Reputation: 11740
I commonly write code that is along these lines:
public class MyClass
{
static bool m_stop = false;
public static void Main()
{
var th = new Thread(DoStuff);
th.Start();
Console.ReadLine();
m_stop = true;
th.Join();
}
private static void DoStuff()
{
while( !m_stop )
{
// do things here
}
}
}
... and I always synchronize access to the variable m_stop, just out of habit. I'm wondering whether it's actually necessary to do that (assuming running an extra loop or two in DoStuff() won't hurt anything). What is the worst that could happen if the code executed exactly like this? I've toyed with the thought of using the volatile keyword for m_stop, but I'm not sure that even that is necessary. Anyone know for sure?
Upvotes: 1
Views: 952
Reputation: 1500595
Without being volatile and without any synchronization, the code that you've shown isn't thread-safe. One thread could change the value of the variable and the other thread might never see it, looping forever. If you synchronize all access to it with a common lock, it is thread-safe.
Now volatility is a tricky topic - I thought I understood it until recently, but it doesn't mean quite what I thought it did. However, I'm pretty sure that just making the variable volatile will do what you need it to.

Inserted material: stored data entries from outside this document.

theorem answersAtOnce_head {p : Byte} {b : Bool} (h : sideOperand p = some b) (s : State) :
    Instr.answersAtOnce s (.head p) = true := by
  by_contra hn
  have above : 1 < p.toNat := by simpa [Instr.answersAtOnce, BitVec.le_def] using hn
  simp [sideOperand_of_gt above] at h

theorem answersAtOnce_cylinder_here {s : State} {c : Byte} (hle : c.toNat ≤ 79) (h0 : c ≠ 0) (hc : c = s.curCyl) :
    Instr.answersAtOnce s (.cylinder c) = true := by
  have legal : c ≤ Config.cylMax := hle
  simpa [Instr.answersAtOnce, legal, ← hc] using Or.inl h0

/-! ### The inversion -/

theorem StepCase.queueMove {s t : State} (h : StepCase s t) : QueueMove s t := by
  cases h with
  | tickOverflow he ho => exact .marker he ho ⟨rfl, rfl, rfl, rfl⟩
  | captureFirst he hc hl hm => exact .push 0xC3 (by decide) (pushNext_of_capture hc) ⟨rfl, rfl, rfl, rfl⟩
  | captureOn he hc hl hm => exact .push 0xC3 (by decide) (pushNext_of_capture hc) ⟨rfl, rfl, rfl, rfl⟩
  | captureOff he hc hl hx => exact .push 0xC4 (by decide) (pushNext_of_capture hc) ⟨rfl, rfl, rfl, rfl⟩
  | captureLast he hc hl hx => exact .pushTwice hc ⟨rfl, rfl, rfl, rfl⟩
  | drainSend hm hp ha => exact .drain hm hp ha ⟨rfl, rfl, rfl, rfl⟩
  | rxSelectDrive p d pkt rest hn hf hd =>
    exact .push 0xC1 (by decide) (pushNext_of_answers hn (answersAtOnce_selectDrive hd s)) ⟨rfl, rfl, rfl, rfl⟩
  | rxHead p b pkt rest hn hf hd =>
    exact .push 0xC1 (by decide) (pushNext_of_answers hn (answersAtOnce_head hd s)) ⟨rfl, rfl, rfl, rfl⟩
  | rxSeekAtTrack0 pkt rest hn hf h0 =>
    exact .push 0xC1 (by decide) (pushNext_of_answers hn h0) ⟨rfl, rfl, rfl, rfl⟩
  | rxSeekHere c pkt rest hn hf hle h0 hc =>
    exact .push 0xC1 (by decide) (pushNext_of_answers hn (answersAtOnce_cylinder_here hle h0 hc)) ⟨rfl, rfl, rfl, rfl⟩
  | rxCheckDisk pkt rest hn hf =>
    have coded : (if s.diskPresent then (0xC6 : Byte) else 0xC5) ∈ pushedCodes := by split <;> decide
    exact .push _ coded (pushNext_of_answers hn rfl) ⟨rfl, rfl, rfl, rfl⟩
  | rxMotorOff pkt rest hn hf => exact .push 0xC1 (by decide) (pushNext_of_answers hn rfl) ⟨rfl, rfl, rfl, rfl⟩
  | settled hw ho => exact .push 0xC1 (by decide) (pushNext_of_wake hw ho nofun) ⟨rfl, rfl, rfl, rfl⟩
  | spunUp hw ho => exact .push 0xC1 (by decide) (pushNext_of_wake hw ho nofun) ⟨rfl, rfl, rfl, rfl⟩
  | timedOut hw ho => exact .push 0xC8 (by decide) (pushNext_of_wake hw ho nofun) ⟨rfl, rfl, rfl, rfl⟩
  | _ => exact .keep ⟨rfl, rfl, rfl, rfl⟩

/-! ### The count and the storage -/

/-- `marker_push` keeps the count in range and never lowers it. -/
theorem State.markerPush_pend (b : Byte) {s : State} (h : s.qPend.toNat ≤ 128) :
    s.qPend.toNat ≤ (s.markerPush b).qPend.toNat ∧ (s.markerPush b).qPend.toNat ≤ 128 := by
  rw [State.markerPush_qPend]
  by_cases room : s.qPend.toNat < Config.qCap
  · have one_more : (s.qPend + 1).toNat = s.qPend.toNat + 1 := by bv_omega
    rw [if_pos room, one_more]
    exact ⟨Nat.le_succ _, room⟩
  · rw [if_neg room]
    exact ⟨le_refl _, h⟩

theorem QueueMove.pendRange {s t : State} (h : QueueMove s t) (hp : s.qPend.toNat ≤ 128) : t.qPend.toNat ≤ 128 := by
  cases h with
  | keep same => rwa [same.qPend]
  | push b _ _ same => rw [same.qPend]; exact (State.push_pend b hp).2
  | pushTwice _ same => rw [same.qPend]; exact (State.push_pend 0xC1 (State.push_pend 0xC4 hp).2).2
  | marker _ _ same => rw [same.qPend]; exact (State.markerPush_pend (s := { s with qOvf := false }) 0xC2 hp).2
  | drain _ more _ same => rw [same.qPend]; bv_omega

/-- Only a DRAIN step lowers the count (R187). -/
theorem QueueMove.pend_le {s t : State} (h : QueueMove s t) (hd : ¬s.mainNext .drain) (hp : s.qPend.toNat ≤ 128) :
    s.qPend.toNat ≤ t.qPend.toNat := by
  cases h with
  | keep same => rw [same.qPend]
  | push b _ _ same => rw [same.qPend]; exact (State.push_pend b hp).1
  | pushTwice _ same =>
    have first := State.push_pend 0xC4 hp
    rw [same.qPend]
    exact first.1.trans (State.push_pend 0xC1 first.2).1
  | marker _ _ same => rw [same.qPend]; exact (State.markerPush_pend (s := { s with qOvf := false }) 0xC2 hp).1
  | drain hm _ _ _ => exact absurd hm hd

theorem QueueMove.storage {s t : State} (h : QueueMove s t) (hm : Memory.wf s.qbuf = true) : Memory.wf t.qbuf = true := by
  cases h with
  | keep same => rwa [same.qbuf]
  | push b _ _ same => rw [same.qbuf]; exact State.push_wf b hm
  | pushTwice _ same => rw [same.qbuf]; exact State.push_wf 0xC1 (State.push_wf 0xC4 hm)
  | marker _ _ same => rw [same.qbuf]; exact State.markerPush_wf (s := { s with qOvf := false }) 0xC2 hm
  | drain _ _ _ same => rw [same.qbuf]; exact hm

end Sys2Proof.Machine
end

section
/-! PROOFS. Every step keeps the invariant (R21 to R40, R24, R88, R170, R172). -/

namespace Sys2Proof.Machine

/-! ### The operation in progress -/

/-- The part of the state that the invariant's clauses about the operation in progress read. -/
structure Operation where
  opState : OpState
  armed : Bool
  idxEn : Bool
  idxMode : IdxMode
  idxLatch : Bool
  revCount : Nat
  revTarget : Byte
  idxLine : Bool
  stepN : Bool
  revW : Nat

def State.operation (s : State) : Operation where
  opState := s.opState
  armed := s.armed
  idxEn := s.idxEn
  idxMode := s.idxMode
  idxLatch := s.idxLatch
  revCount := s.revCount
  revTarget := s.revTarget
  idxLine := s.idxLine
  stepN := s.stepN
  revW := s.params.revW

/-- The clauses of `State.Inv` about the operation in progress (R23, R24, R125, R160, R165, R166, R170, R172). -/
structure Operation.Inv (v : Operation) : Prop where
  armedBusy : v.armed = true → v.opState ≠ .idle
  waitArmed : v.opState = .stepPulseLow ∨ v.opState = .stepSettle ∨ v.opState = .spinningUp → v.armed = true
  timeoutCount : v.opState = .reading → v.armed = true → v.revCount = 0
  enabledReading : v.idxEn = true ↔ v.opState = .reading
  firstEdge : v.opState = .reading → (v.armed = true ↔ v.idxMode = .falling)
  beforeFirst : v.opState = .reading → v.idxMode = .falling → v.idxLatch = false ∧ v.revCount = 0
  latchLine : v.opState = .reading → v.idxMode = .both → v.idxLatch = !v.idxLine
  revBound : 256 < 2 ^ v.revW → v.opState = .reading →
    v.revCount ≤ v.revTarget.toNat + 1 ∧ (v.idxLatch = false → v.revCount ≤ v.revTarget.toNat)
  stepLine : (v.opState = .stepPulseLow → v.stepN = false) ∧ (v.opState = .stepSettle → v.stepN = true)

theorem State.Inv.operation {s : State} (h : s.Inv) : s.operation.Inv :=
  ⟨h.armedBusy, h.waitArmed, h.timeoutCount, h.enabledReading, h.firstEdge, h.beforeFirst, h.latchLine, h.revBound, h.stepLine⟩

namespace Operation.Inv

/-- With no operation and no wake every clause is void. -/
theorem of_idle {v : Operation} (ho : v.opState = .idle) (ha : v.armed = false) (he : v.idxEn = false) : v.Inv := by
  constructor <;> simp [ho, ha, he]

/-- An armed operation other than a read session has a clause about the step line only. -/
theorem of_waiting {v : Operation} (hi : v.opState ≠ .idle) (hr : v.opState ≠ .reading) (ha : v.armed = true) (he : v.idxEn = false)
    (low : v.opState = .stepPulseLow → v.stepN = false) (high : v.opState = .stepSettle → v.stepN = true) : v.Inv := by
  constructor <;> simp_all

/-- A read session before its first on-edge (R160). -/
theorem of_session {v : Operation} (ho : v.opState = .reading) (ha : v.armed = true) (he : v.idxEn = true) (hm : v.idxMode = .falling)
    (hl : v.idxLatch = false) (hc : v.revCount = 0) : v.Inv := by
  constructor <;> simp [ho, ha, he, hm, hl, hc]

variable {s : State}

/-- An operation other than a read session has the index interrupt disabled (R24 (d)). -/
theorem idxEn_eq_false (h : s.operation.Inv) {o : OpState} (ho : s.opState = o) (hr : o ≠ .reading) : s.idxEn = false :=
  Bool.eq_false_iff.2 fun enabled => hr (ho ▸ h.enabledReading.1 enabled)

/-- An edge that does not qualify leaves the latch alone, and a session in both-edge mode has no such edge (R164, R169). -/
theorem quietEdge (h : s.operation.Inv) (he : s.edgeNext) (hc : ¬s.captureNext) :
    Operation.Inv { s.operation with idxLine := !s.idxLine } := by
  have notBoth (ho : s.opState = .reading) (hm : s.idxMode = .both) : False := by
    rcases he with fall | ⟨rise, line⟩
    · exact hc ⟨h.enabledReading.2 ho, .inl fall⟩
    · exact hc ⟨h.enabledReading.2 ho, .inr ⟨rise, line, hm⟩⟩
  exact { h with latchLine := fun ho hm => (notBoth ho hm).elim }

/-- An edge that turns the latch on, once the timeout is disarmed: the latch follows the line that falls, and a count that was at most the
target grows by one, which a wide enough counter holds (R165, R170, R172). -/
theorem captureOn (h : s.operation.Inv) (hc : s.captureNext) (hl : s.idxLatch = false) (line : s.idxLine = true) :
    Operation.Inv { s.operation with
      idxLine := !s.idxLine, idxLatch := true, revCount := (s.revCount + 1) % 2 ^ s.params.revW, idxMode := .both, armed := false } := by
  have reading : s.opState = .reading := h.enabledReading.1 hc.1
  have bound (wide : 256 < 2 ^ s.params.revW) : (s.revCount + 1) % 2 ^ s.params.revW ≤ s.revTarget.toNat + 1 := by
    have target := s.revTarget.isLt
    have below : s.revCount ≤ s.revTarget.toNat := (h.revBound wide reading).2 hl
    rw [Nat.mod_eq_of_lt (by omega)]
    omega
  exact {
    armedBusy := nofun
    waitArmed := by simp [State.operation, reading]
    timeoutCount := nofun
    enabledReading := h.enabledReading
    firstEdge := fun _ => ⟨nofun, nofun⟩
    beforeFirst := nofun
    latchLine := fun _ _ => by simp [line]
    revBound := fun wide _ => ⟨bound wide, nofun⟩
    stepLine := h.stepLine }

/-- An edge that turns the latch off while the count does not exceed the target (R165). -/
theorem captureOff (h : s.operation.Inv) (hc : s.captureNext) (hl : s.idxLatch = true) (hx : s.revCount ≤ s.revTarget.toNat) :
    Operation.Inv { s.operation with idxLine := !s.idxLine, idxLatch := false } := by
  have reading : s.opState = .reading := h.enabledReading.1 hc.1
  have follows (hm : s.idxMode = .both) : (!s.idxLine) = true := (h.latchLine reading hm).symm.trans hl
  exact { h with
    beforeFirst := fun ho hm => ⟨rfl, (h.beforeFirst ho hm).2⟩
    latchLine := fun _ hm => by rw [follows hm]; rfl
    revBound := fun _ _ => ⟨Nat.le_succ_of_le hx, fun _ => hx⟩ }

end Operation.Inv

/-- The first on-edge is a fall: before it a rise does not qualify (R164). -/
theorem State.idxLine_of_captureFirst {s : State} (hc : s.captureNext) (hm : s.idxMode = .falling) : s.idxLine = true := by
  obtain ⟨-, ⟨-, line⟩ | ⟨-, -, both⟩⟩ := hc
  · exact line
  · simp [hm] at both

/-- In both-edge mode the latch is ON exactly while the line is low, so an edge that turns it on is a fall (R170). -/
theorem Operation.Inv.idxLine_of_captureOn {s : State} (h : s.operation.Inv) (hc : s.captureNext) (hl : s.idxLatch = false)
    (hm : s.idxMode = .both) : s.idxLine = true := by
  have follows : s.idxLatch = !s.idxLine := h.latchLine (h.enabledReading.1 hc.1) hm
  simpa [hl] using follows.symm

theorem Operation.Inv.disarmed_of_both {s : State} (h : s.operation.Inv) (hc : s.captureNext) (hm : s.idxMode = .both) :
    s.armed = false :=
  Bool.eq_false_iff.2 fun armed => by simpa [State.operation, hm] using (h.firstEdge (h.enabledReading.1 hc.1)).1 armed

theorem StepCase.operationInv {s t : State} (h : StepCase s t) (hi : s.operation.Inv) : t.operation.Inv := by
  cases h with
  | quietEdge he hc => exact hi.quietEdge he hc
  | captureFirst he hc hl hm => exact hi.captureOn hc hl (State.idxLine_of_captureFirst hc hm)
  | captureOn he hc hl hm =>
    have same := hi.captureOn hc hl (hi.idxLine_of_captureOn hc hl hm)
    rw [← hm, ← hi.disarmed_of_both hc hm] at same
    exact same
  | captureOff he hc hl hx => exact hi.captureOff hc hl hx
  | captureLast | rxSeekAtTrack0 | rxSeekHere | timedOut => exact .of_idle rfl rfl rfl
  | settled hw ho => exact .of_idle rfl rfl (hi.idxEn_eq_false ho nofun)
  | spunUp hw ho => exact .of_idle rfl rfl (hi.idxEn_eq_false ho nofun)
  | rxSeekHome | rxSeekAway => exact .of_waiting nofun nofun rfl rfl (fun _ => rfl) nofun
  | rxMotorOn => exact .of_waiting nofun nofun rfl rfl nofun nofun
  | pulseTrack0 hw ho h0 => exact .of_waiting nofun nofun rfl (hi.idxEn_eq_false ho nofun) nofun (fun _ => rfl)
  | pulseArrived hw ho h0 hc => exact .of_waiting nofun nofun rfl (hi.idxEn_eq_false ho nofun) nofun (fun _ => rfl)
  | pulseOnward hw ho h0 hc => exact .of_waiting nofun nofun rfl (hi.idxEn_eq_false ho nofun) (fun _ => rfl) nofun
  | rxRead => exact .of_session rfl rfl rfl rfl rfl rfl
  | _ => exact hi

For anything more complicated, I'd usually use full synchronization: take out a lock every time you access the shared data.
Upvotes: 4
Reputation:
you must place a memory barrier when you update m_stop. so you will have to mark it as volatile (or place memory barriers/volatile reads-writes yourself)
Upvotes: 0
Reputation: 351516
While there is nothing technically wrong with this approach you can get into trouble when your application needs to scale. Also you don't need to make m_stop
volatile if you are synchronizing access to it.